§ WHAT NEEDS TO BE DONE
Find the line containing "simp [ih, h]" in the records below. Copy exactly that line and each one after it, ending at the line containing "(s.raise bits).supply = s.supply", and nothing more.

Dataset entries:
-- ==== Sys2Proof/Laws/Frames.lean ====
section
/-! SUPPORT. For each shared operation, the parts of the state it may change (`…_sameBut`) and, as rewrite rules, the
fields it leaves as they were (`…_frame`). -/

namespace Sys2Proof.Machine

/-- A list fold of operations that each keep a field keeps it. -/
theorem foldl_keeps {α β γ : Type} (f : β → γ) (g : β → α → β) (h : ∀ b a, f (g b a) = f b) (l : List α) (b : β) :
    f (l.foldl g b) = f b := by
  induction l generalizing b with
  | nil => rfl
  | cons x xs ih => simp [ih, h]

/-! ### Flags, the log and checkpoints -/

@[simp] theorem raise_frame (s : State) (bits : Port → BitVec 16) :
    (s.raise bits).pending = s.pending ∧ (s.raise bits).now = s.now ∧ (s.raise bits).free = s.free ∧
    (s.raise bits).supply = s.supply ∧ (s.raise bits).resetnLow = s.resetnLow ∧ (s.raise bits).kind = s.kind ∧
    (s.raise bits).pins = s.pins ∧ (s.raise bits).store = s.store ∧ (s.raise bits).sfe = s.sfe ∧
    (s.raise bits).dar = s.dar ∧ (s.raise bits).afc = s.afc ∧ (s.raise bits).fau = s.fau ∧
    (s.raise bits).crd = s.crd ∧ (s.raise bits).drc = s.drc ∧ (s.raise bits).cdc = s.cdc ∧
    (s.raise bits).tlg = s.tlg ∧ (s.raise bits).sst = s.sst :=
  ⟨rfl, rfl, rfl, rfl, rfl, rfl, rfl, rfl, rfl, rfl, rfl, rfl, rfl, rfl, rfl, rfl, rfl⟩

@[simp] theorem post_frame (s : State) (p : Port) (f : Flag) :
    (s.post p f).pending = s.pending ∧ (s.post p f).now = s.now ∧ (s.post p f).free = s.free ∧
    (s.post p f).supply = s.supply ∧ (s.post p f).resetnLow = s.resetnLow ∧ (s.post p f).kind = s.kind ∧
    (s.post p f).pins = s.pins ∧ (s.post p f).store = s.store ∧ (s.post p f).sfe = s.sfe ∧
    (s.post p f).dar = s.dar ∧ (s.post p f).afc = s.afc ∧ (s.post p f).fau = s.fau ∧ (s.post p f).crd = s.crd ∧
    (s.post p f).drc = s.drc ∧ (s.post p f).cdc = s.cdc ∧ (s.post p f).tlg = s.tlg ∧ (s.post p f).sst = s.sst :=
  ⟨rfl, rfl, rfl, rfl, rfl, rfl, rfl, rfl, rfl, rfl, rfl, rfl, rfl, rfl, rfl, rfl, rfl⟩

@[simp] theorem postAll_frame (s : State) (f : Flag) :
    (s.postAll f).pending = s.pending ∧ (s.postAll f).now = s.now ∧ (s.postAll f).free = s.free ∧
    (s.postAll f).supply = s.supply ∧ (s.postAll f).resetnLow = s.resetnLow ∧ (s.postAll f).kind = s.kind ∧
    (s.postAll f).pins = s.pins ∧ (s.postAll f).store = s.store ∧ (s.postAll f).sfe = s.sfe ∧
    (s.postAll f).dar = s.dar ∧ (s.postAll f).afc = s.afc ∧ (s.postAll f).fau = s.fau ∧
    (s.postAll f).crd = s.crd ∧ (s.postAll f).drc = s.drc ∧ (s.postAll f).cdc = s.cdc ∧
    (s.postAll f).tlg = s.tlg ∧ (s.postAll f).sst = s.sst :=
  ⟨rfl, rfl, rfl, rfl, rfl, rfl, rfl, rfl, rfl, rfl, rfl, rfl, rfl, rfl, rfl, rfl, rfl⟩

@[simp] theorem write_frame (s : State) (body : RecordBody) :
    (s.write body).pending = s.pending ∧ (s.write body).now = s.now ∧ (s.write body).free = s.free ∧
    (s.write body).supply = s.supply ∧ (s.write body).resetnLow = s.resetnLow ∧ (s.write body).kind = s.kind ∧
    (s.write body).pins = s.pins ∧ (s.write body).store = s.store ∧ (s.write body).sfe = s.sfe ∧
    (s.write body).dar = s.dar ∧ (s.write body).afc = s.afc ∧ (s.write body).fau = s.fau ∧
    (s.write body).crd = s.crd ∧ (s.write body).drc = s.drc ∧ (s.write body).cdc = s.cdc ∧
    (s.write body).sst = s.sst :=
  ⟨rfl, rfl, rfl, rfl, rfl, rfl, rfl, rfl, rfl, rfl, rfl, rfl, rfl, rfl, rfl, rfl⟩

@[simp] theorem log_frame (s : State) (e : Event) :
    (s.log e).pending = s.pending ∧ (s.log e).now = s.now ∧ (s.log e).free = s.free ∧
    (s.log e).supply = s.supply ∧ (s.log e).resetnLow = s.resetnLow ∧ (s.log e).kind = s.kind ∧
    (s.log e).pins = s.pins ∧ (s.log e).store = s.store ∧ (s.log e).sfe = s.sfe ∧ (s.log e).dar = s.dar ∧
    (s.log e).afc = s.afc ∧ (s.log e).fau = s.fau ∧ (s.log e).crd = s.crd ∧ (s.log e).drc = s.drc ∧
    (s.log e).cdc = s.cdc ∧ (s.log e).sst = s.sst :=
  ⟨rfl, rfl, rfl, rfl, rfl, rfl, rfl, rfl, rfl, rfl, rfl, rfl, rfl, rfl, rfl, rfl⟩
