-- ==== Sys2Proof/Laws/HandOver.lean ====
section
/-! SUPPORT. What the hand-overs at the end of a step do (`settle_handsOn`), once for every command. -/

namespace Sys2Proof.Machine

/-! ### Flags -/

/-- A set of flags stays set when the set that holds it does. -/
theorem flags_mono {x y b : BitVec 16} (h : y &&& x = x) (k : x &&& b = b) : y &&& b = b := by
  rw [← k, ← BitVec.and_assoc, h]

theorem flags_or_keeps (x b : BitVec 16) : (x ||| b) &&& x = x := by
  ext i hi
  simp only [BitVec.getElem_and, BitVec.getElem_or]
  cases x[i] <;> simp

theorem flags_or_sets (x b : BitVec 16) : (x ||| b) &&& b = b := by
  rw [BitVec.or_comm]
  exact flags_or_keeps b x

/-- `t` has the port state of `s` but for flags that were set (R175). -/
def State.onlyFlags (t s : State) : Prop :=
  t.prt.sending = s.prt.sending ∧ t.prt.held = s.prt.held ∧ t.prt.closed = s.prt.closed ∧
  t.prt.handover = s.prt.handover ∧ t.prt.gap = s.prt.gap ∧
  ∀ p, (t.port p).rx = (s.port p).rx ∧ (t.port p).response = (s.port p).response ∧
    (t.port p).prior = (s.port p).prior ∧ (t.port p).mask = (s.port p).mask ∧ (t.port p).out = (s.port p).out ∧
    (t.port p).flags &&& (s.port p).flags = (s.port p).flags

@[simp] theorem raise_port (s : State) (bits : Port → BitVec 16) (p : Port) :
    (s.raise bits).port p = (s.port p).raise (bits p) := by
  simp [State.port, State.raise]

theorem raise_onlyFlags (s : State) (bits : Port → BitVec 16) : (s.raise bits).onlyFlags s := by
  refine ⟨rfl, rfl, rfl, rfl, rfl, fun p => ?_⟩
  simp [PortIf.raise, flags_or_keeps]

theorem onlyFlags_trans {t u s : State} (h : t.onlyFlags u) (k : u.onlyFlags s) : t.onlyFlags s := by
  obtain ⟨h1, h2, h3, h4, hg, h5⟩ := h
  obtain ⟨k1, k2, k3, k4, kg, k5⟩ := k
  refine ⟨h1.trans k1, h2.trans k2, h3.trans k3, h4.trans k4, hg.trans kg, fun p => ?_⟩
  obtain ⟨a1, a2, a3, a4, a5, a6⟩ := h5 p
  obtain ⟨b1, b2, b3, b4, b5, b6⟩ := k5 p
  exact ⟨a1.trans b1, a2.trans b2, a3.trans b3, a4.trans b4, a5.trans b5, flags_mono a6 b6⟩

/-- Port state that is equal leaves only flags. -/
theorem onlyFlags_of_prt {t s : State} (h : t.prt = s.prt) : t.onlyFlags s := by
  have hp : ∀ p, t.port p = s.port p := fun p => by simp [State.port, h]
  exact ⟨by rw [h], by rw [h], by rw [h], by rw [h], by rw [h], fun p => by simp [hp p]⟩

theorem postAll_flagOnAll (s : State) (f : Flag) : (s.postAll f).flagOnAll f := by
  intro p
  simp only [State.flagOn, State.postAll, raise_port, PortIf.raise]
  exact flags_or_sets _ _

theorem flagOnAll_mono {t s : State} (h : t.onlyFlags s) (f : Flag) (k : s.flagOnAll f) : t.flagOnAll f :=
  fun p => flags_mono (h.2.2.2.2.2 p).2.2.2.2.2 (k p)

theorem log_onlyFlags (s : State) (e : Event) : (s.log e).onlyFlags s :=
  onlyFlags_trans (raise_onlyFlags (s.setTlg (s.tlg.written (.event e))) _) (onlyFlags_of_prt rfl)

theorem log_lastEvent (s : State) (e : Event) : (s.log e).lastEvent e := by
  simp [State.lastEvent, State.log, State.write, State.raise, State.setTlg, Tlg.written, Tlg.pushed]

theorem log_nextSeq (s : State) (e : Event) : (s.log e).tlg.nextSeq = s.tlg.nextSeq + 1 := rfl

/-! ### One write of the trend log -/

theorem losesAt_eq (x : Tlg) (p : Port) : x.losesAt p = x.passes (x.readers.get p) := rfl

theorem cursorThen_eq (x : Tlg) (p : Port) : x.cursorThen p = x.movedCursor (x.readers.get p) := rfl

theorem backlogThen_eq (x : Tlg) (p : Port) : x.backlogThen p = x.backlogAfterWrite (x.readers.get p) := rfl

theorem writeBits_eq (x : Tlg) (p : Port) : x.writeBits p = x.writeFlags (x.readers.get p) := by
  simp only [Tlg.writeBits, Tlg.writeFlags, Reader.crossed, BitVec.or_assoc]
  rfl

theorem written_wrote (x : Tlg) (body : RecordBody) : (x.written body).wrote x body :=
  ⟨rfl, rfl, rfl, rfl, fun p => by cases p <;> rfl⟩

theorem raise_flagsRaised (s : State) (bits : Port → BitVec 16) : (s.raise bits).flagsRaised s bits := rfl

/-- A flag and then other bits are both at once. -/
theorem raise_raise_prt (s : State) (a b : Port → BitVec 16) :
    ((s.raise a).raise b).prt = (s.raise (fun p => a p ||| b p)).prt := by
  simp only [State.raise, PerPort.map, PortIf.raise, BitVec.or_assoc]

/-- An event with its flag and record is what `posts` says. -/
theorem postAll_log_posts (s : State) (f : Flag) (e : Event) : ((s.postAll f).log e).posts s f e := by
  refine ⟨flagOnAll_mono (log_onlyFlags _ _) f (postAll_flagOnAll s f), log_lastEvent _ _, written_wrote _ _, ?_⟩
  simp only [writeBits_eq]
  exact raise_raise_prt s (fun _ => f.bit) (fun p => s.tlg.writeFlags (s.tlg.readers.get p))

/-! ### The DRC's rule -/

/-- What the DRC's choices read agrees: every part but the DRC's, the log and the ports, the need apart. -/
structure SameInputs (t w : State) : Prop where
  parts : t.sameBut w [.afc, .drc, .tlg, .prt]
  afc : ∃ n, t.afc = { w.afc with need := n }
  call : t.drc.call = w.drc.call
  cold : t.drc.cold = w.drc.cold

theorem SameInputs.requiredAbsent {t w : State} (h : SameInputs t w) : t.requiredAbsent = w.requiredAbsent := by
  have h1 : t.sst = w.sst := h.parts .sst rfl
  have h2 : t.crd = w.crd := h.parts .crd rfl
  simp only [State.requiredAbsent, State.stagePresent, h1, h2]

theorem SameInputs.holds {t w : State} (h : SameInputs t w) : t.holds = w.holds := by
  have hs : t.sst = w.sst := h.parts .sst rfl
  have hc : t.cdc = w.cdc := h.parts .cdc rfl
  have hd : t.dar = w.dar := h.parts .dar rfl
  have hf : t.sfe = w.sfe := h.parts .sfe rfl
  obtain ⟨n, ha⟩ := h.afc
  simp only [State.holds, h.requiredAbsent, h.cold]
  simp only [State.holdTank, State.holdQuiet, State.level, State.probeLevel, State.rh, hs, hc, hd, hf, ha]

theorem SameInputs.choice {t w : State} (h : SameInputs t w) : t.choice = w.choice := by
  have hd : t.dar = w.dar := h.parts .dar rfl
  simp only [State.choice, h.holds, h.call, hd]

theorem SameInputs.safetyStop {t w : State} (h : SameInputs t w) : t.safetyStop = w.safetyStop := by
  have hf : t.sfe = w.sfe := h.parts .sfe rfl
  obtain ⟨n, ha⟩ := h.afc
  simp only [State.safetyStop, State.rh, h.holds, hf, ha]

theorem SameInputs.normalStop {t w : State} (h : SameInputs t w) : t.normalStop = w.normalStop := by
  simp only [State.normalStop, h.holds, h.call]

theorem SameInputs.canStart {t w : State} (h : SameInputs t w) (off : t.drc.off = w.drc.off) :
    t.canStart = w.canStart := by
  obtain ⟨n, ha⟩ := h.afc
  simp only [State.canStart, off, ha]

theorem goto_off (s : State) (st : DryState) : (s.goto st).drc = { s.drc with state := st } := by
  unfold State.goto
  split
  · rename_i h; cases hd : s.drc; simp_all
  · simp

/-! ### What a change of the drying state posts (R121, R124) -/

theorem raise_prt (s : State) (bits : Port → BitVec 16) :
    (s.raise bits).prt = { s.prt with ports := s.prt.ports.map (fun p x => x.raise (bits p)) } := rfl

theorem postAll_prt {s u : State} (h : s.prt = u.prt) (f : Flag) : (s.postAll f).prt = (u.postAll f).prt := by
  simp only [State.postAll, raise_prt, h]

/-- A flag posted twice is posted once (R175). -/
theorem postAll_postAll (s : State) (f : Flag) : (s.postAll f).postAll f = s.postAll f := by
  have h : ∀ x : PortIf, (x.raise f.bit).raise f.bit = x.raise f.bit := by
    intro x
    simp only [PortIf.raise, BitVec.or_assoc, BitVec.or_self]
  simp only [State.postAll, State.raise, PerPort.map, h]

theorem log_prt {s u : State} (h : s.prt = u.prt) (k : s.tlg = u.tlg) (e : Event) : (s.log e).prt = (u.log e).prt := by
  simp only [State.log, State.write, raise_prt, setTlg_prt, h, k]

theorem log_tlg {s u : State} (k : s.tlg = u.tlg) (e : Event) : (s.log e).tlg = (u.log e).tlg := by
  simp only [State.log, State.write, raise_frame, setTlg_tlg, k]

theorem goto_tlg (s : State) (st : DryState) : (s.goto st).tlg = s.tlg := by
  unfold State.goto
  split <;> simp

theorem goto_prt (s : State) (st : DryState) :
    (s.goto st).prt = if s.drc.state = st then s.prt else (s.postAll .dry).prt := by
  unfold State.goto
  split
  · rfl
  · exact postAll_prt rfl _

theorem tellsDrying_onlyFlags (v : State) (new : DryState) (r : LockReason) : (v.tellsDrying new r).onlyFlags v := by
  unfold State.tellsDrying
  repeat' split
  · exact onlyFlags_of_prt rfl
  · exact onlyFlags_trans (log_onlyFlags _ _) (onlyFlags_trans (raise_onlyFlags _ _) (raise_onlyFlags _ _))
  · exact raise_onlyFlags _ _

theorem tellsDrying_congr {v w : State} (h : v.drc.state = w.drc.state) (k : v.prt = w.prt) (l : v.tlg = w.tlg)
    (new : DryState) (r : LockReason) :
    (v.tellsDrying new r).prt = (w.tellsDrying new r).prt ∧ (v.tellsDrying new r).tlg = (w.tellsDrying new r).tlg := by
  unfold State.tellsDrying
  rw [h]
  repeat' split
  · exact ⟨k, l⟩
  · exact ⟨log_prt (postAll_prt (postAll_prt k _) _) l _, log_tlg l _⟩
  · exact ⟨postAll_prt k _, l⟩

/-! ### The DRC's rule, as `handsOn` says it -/

/-- The DRC's rule in one state `w` whose marks are up to date. -/
structure Ruled (r w : State) : Prop where
  parts : r.sameBut w [.drc, .tlg, .prt]
  state : r.drc.state = w.dryingFrom w.drc.minRun w.drc.state
  drc : r.drc = w.drc.movedTo r.drc.state w.sfe.coil.temp w.dryingReason
  prt : r.prt = (w.tellsDrying r.drc.state w.dryingReason).prt
  tlg : r.tlg = (w.tellsDrying r.drc.state w.dryingReason).tlg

§ OUTPUT FOR THIS EXERCISE
  | cons x xs ih => simp [ih, h]

/-! ### Flags, the log and checkpoints -/

@[simp] theorem raise_frame (s : State) (bits : Port → BitVec 16) :
    (s.raise bits).pending = s.pending ∧ (s.raise bits).now = s.now ∧ (s.raise bits).free = s.free ∧
    (s.raise bits).supply = s.supply ∧ (s.raise bits).resetnLow = s.resetnLow ∧ (s.raise bits).kind = s.kind ∧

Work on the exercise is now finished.